• _INPUT_
@[simp] theorem setRxState_cfg (x : BitVec 3) : (setRxState x s).cfg = s.cfg := rfl
@[simp] theorem setRxState_rxState (x : BitVec 3) : (setRxState x s).rxState = x := rfl
@[simp] theorem setRxState_frameId (x : BitVec 3) : (setRxState x s).frameId = s.frameId := rfl
@[simp] theorem setRxState_declaredLength (x : BitVec 3) : (setRxState x s).declaredLength = s.declaredLength := rfl
@[simp] theorem setRxState_bytesReceived (x : BitVec 3) : (setRxState x s).bytesReceived = s.bytesReceived := rfl
@[simp] theorem setRxState_pay (x : BitVec 3) : (setRxState x s).pay = s.pay := rfl
@[simp] theorem setRxState_pix (x : BitVec 3) : (setRxState x s).pix = s.pix := rfl
@[simp] theorem setRxState_lastOkMs (x : BitVec 3) : (setRxState x s).lastOkMs = s.lastOkMs := rfl
@[simp] theorem setRxState_started (x : BitVec 3) : (setRxState x s).started = s.started := rfl
@[simp] theorem setRxState_epoch (x : BitVec 3) : (setRxState x s).epoch = s.epoch := rfl
@[simp] theorem setRxState_nowMs (x : BitVec 3) : (setRxState x s).nowMs = s.nowMs := rfl
@[simp] theorem setRxState_pending (x : BitVec 3) : (setRxState x s).pending = s.pending := rfl
@[simp] theorem setRxState_results (x : BitVec 3) : (setRxState x s).results = s.results := rfl
@[simp] theorem setRxState_flushes (x : BitVec 3) : (setRxState x s).flushes = s.flushes := rfl
@[simp] theorem setRxState_crcOut (x : BitVec 3) : (setRxState x s).crcOut = s.crcOut := rfl
@[simp] theorem setRxState_mapSlot (x : BitVec 3) : (setRxState x s).mapSlot = s.mapSlot := rfl

@[simp] theorem setFrameId_cfg (x : Byte) : (setFrameId x s).cfg = s.cfg := rfl
@[simp] theorem setFrameId_rxState (x : Byte) : (setFrameId x s).rxState = s.rxState := rfl
@[simp] theorem setFrameId_frameId (x : Byte) : (setFrameId x s).frameId = x := rfl
@[simp] theorem setFrameId_declaredLength (x : Byte) : (setFrameId x s).declaredLength = s.declaredLength := rfl
@[simp] theorem setFrameId_bytesReceived (x : Byte) : (setFrameId x s).bytesReceived = s.bytesReceived := rfl
@[simp] theorem setFrameId_pay (x : Byte) : (setFrameId x s).pay = s.pay := rfl
@[simp] theorem setFrameId_pix (x : Byte) : (setFrameId x s).pix = s.pix := rfl
@[simp] theorem setFrameId_lastOkMs (x : Byte) : (setFrameId x s).lastOkMs = s.lastOkMs := rfl
@[simp] theorem setFrameId_started (x : Byte) : (setFrameId x s).started = s.started := rfl
@[simp] theorem setFrameId_epoch (x : Byte) : (setFrameId x s).epoch = s.epoch := rfl
@[simp] theorem setFrameId_nowMs (x : Byte) : (setFrameId x s).nowMs = s.nowMs := rfl
@[simp] theorem setFrameId_pending (x : Byte) : (setFrameId x s).pending = s.pending := rfl
@[simp] theorem setFrameId_results (x : Byte) : (setFrameId x s).results = s.results := rfl
@[simp] theorem setFrameId_flushes (x : Byte) : (setFrameId x s).flushes = s.flushes := rfl
@[simp] theorem setFrameId_crcOut (x : Byte) : (setFrameId x s).crcOut = s.crcOut := rfl
@[simp] theorem setFrameId_mapSlot (x : Byte) : (setFrameId x s).mapSlot = s.mapSlot := rfl

@[simp] theorem setDeclaredLength_cfg (x : LenReg) : (setDeclaredLength x s).cfg = s.cfg := rfl
@[simp] theorem setDeclaredLength_rxState (x : LenReg) : (setDeclaredLength x s).rxState = s.rxState := rfl
@[simp] theorem setDeclaredLength_frameId (x : LenReg) : (setDeclaredLength x s).frameId = s.frameId := rfl
@[simp] theorem setDeclaredLength_declaredLength (x : LenReg) : (setDeclaredLength x s).declaredLength = x := rfl
@[simp] theorem setDeclaredLength_bytesReceived (x : LenReg) : (setDeclaredLength x s).bytesReceived = s.bytesReceived := rfl
@[simp] theorem setDeclaredLength_pay (x : LenReg) : (setDeclaredLength x s).pay = s.pay := rfl
@[simp] theorem setDeclaredLength_pix (x : LenReg) : (setDeclaredLength x s).pix = s.pix := rfl
@[simp] theorem setDeclaredLength_lastOkMs (x : LenReg) : (setDeclaredLength x s).lastOkMs = s.lastOkMs := rfl
@[simp] theorem setDeclaredLength_started (x : LenReg) : (setDeclaredLength x s).started = s.started := rfl
@[simp] theorem setDeclaredLength_epoch (x : LenReg) : (setDeclaredLength x s).epoch = s.epoch := rfl
@[simp] theorem setDeclaredLength_nowMs (x : LenReg) : (setDeclaredLength x s).nowMs = s.nowMs := rfl
@[simp] theorem setDeclaredLength_pending (x : LenReg) : (setDeclaredLength x s).pending = s.pending := rfl
@[simp] theorem setDeclaredLength_results (x : LenReg) : (setDeclaredLength x s).results = s.results := rfl
@[simp] theorem setDeclaredLength_flushes (x : LenReg) : (setDeclaredLength x s).flushes = s.flushes := rfl
@[simp] theorem setDeclaredLength_crcOut (x : LenReg) : (setDeclaredLength x s).crcOut = s.crcOut := rfl
@[simp] theorem setDeclaredLength_mapSlot (x : LenReg) : (setDeclaredLength x s).mapSlot = s.mapSlot := rfl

• _WORK REQUIRED_
Please copy every line of the records above in which "mapSlot" appears.

• _RESPONSE_
@[simp] theorem setRxState_mapSlot (x : BitVec 3) : (setRxState x s).mapSlot = s.mapSlot := rfl
@[simp] theorem setFrameId_mapSlot (x : Byte) : (setFrameId x s).mapSlot = s.mapSlot := rfl
@[simp] theorem setDeclaredLength_mapSlot (x : LenReg) : (setDeclaredLength x s).mapSlot = s.mapSlot := rfl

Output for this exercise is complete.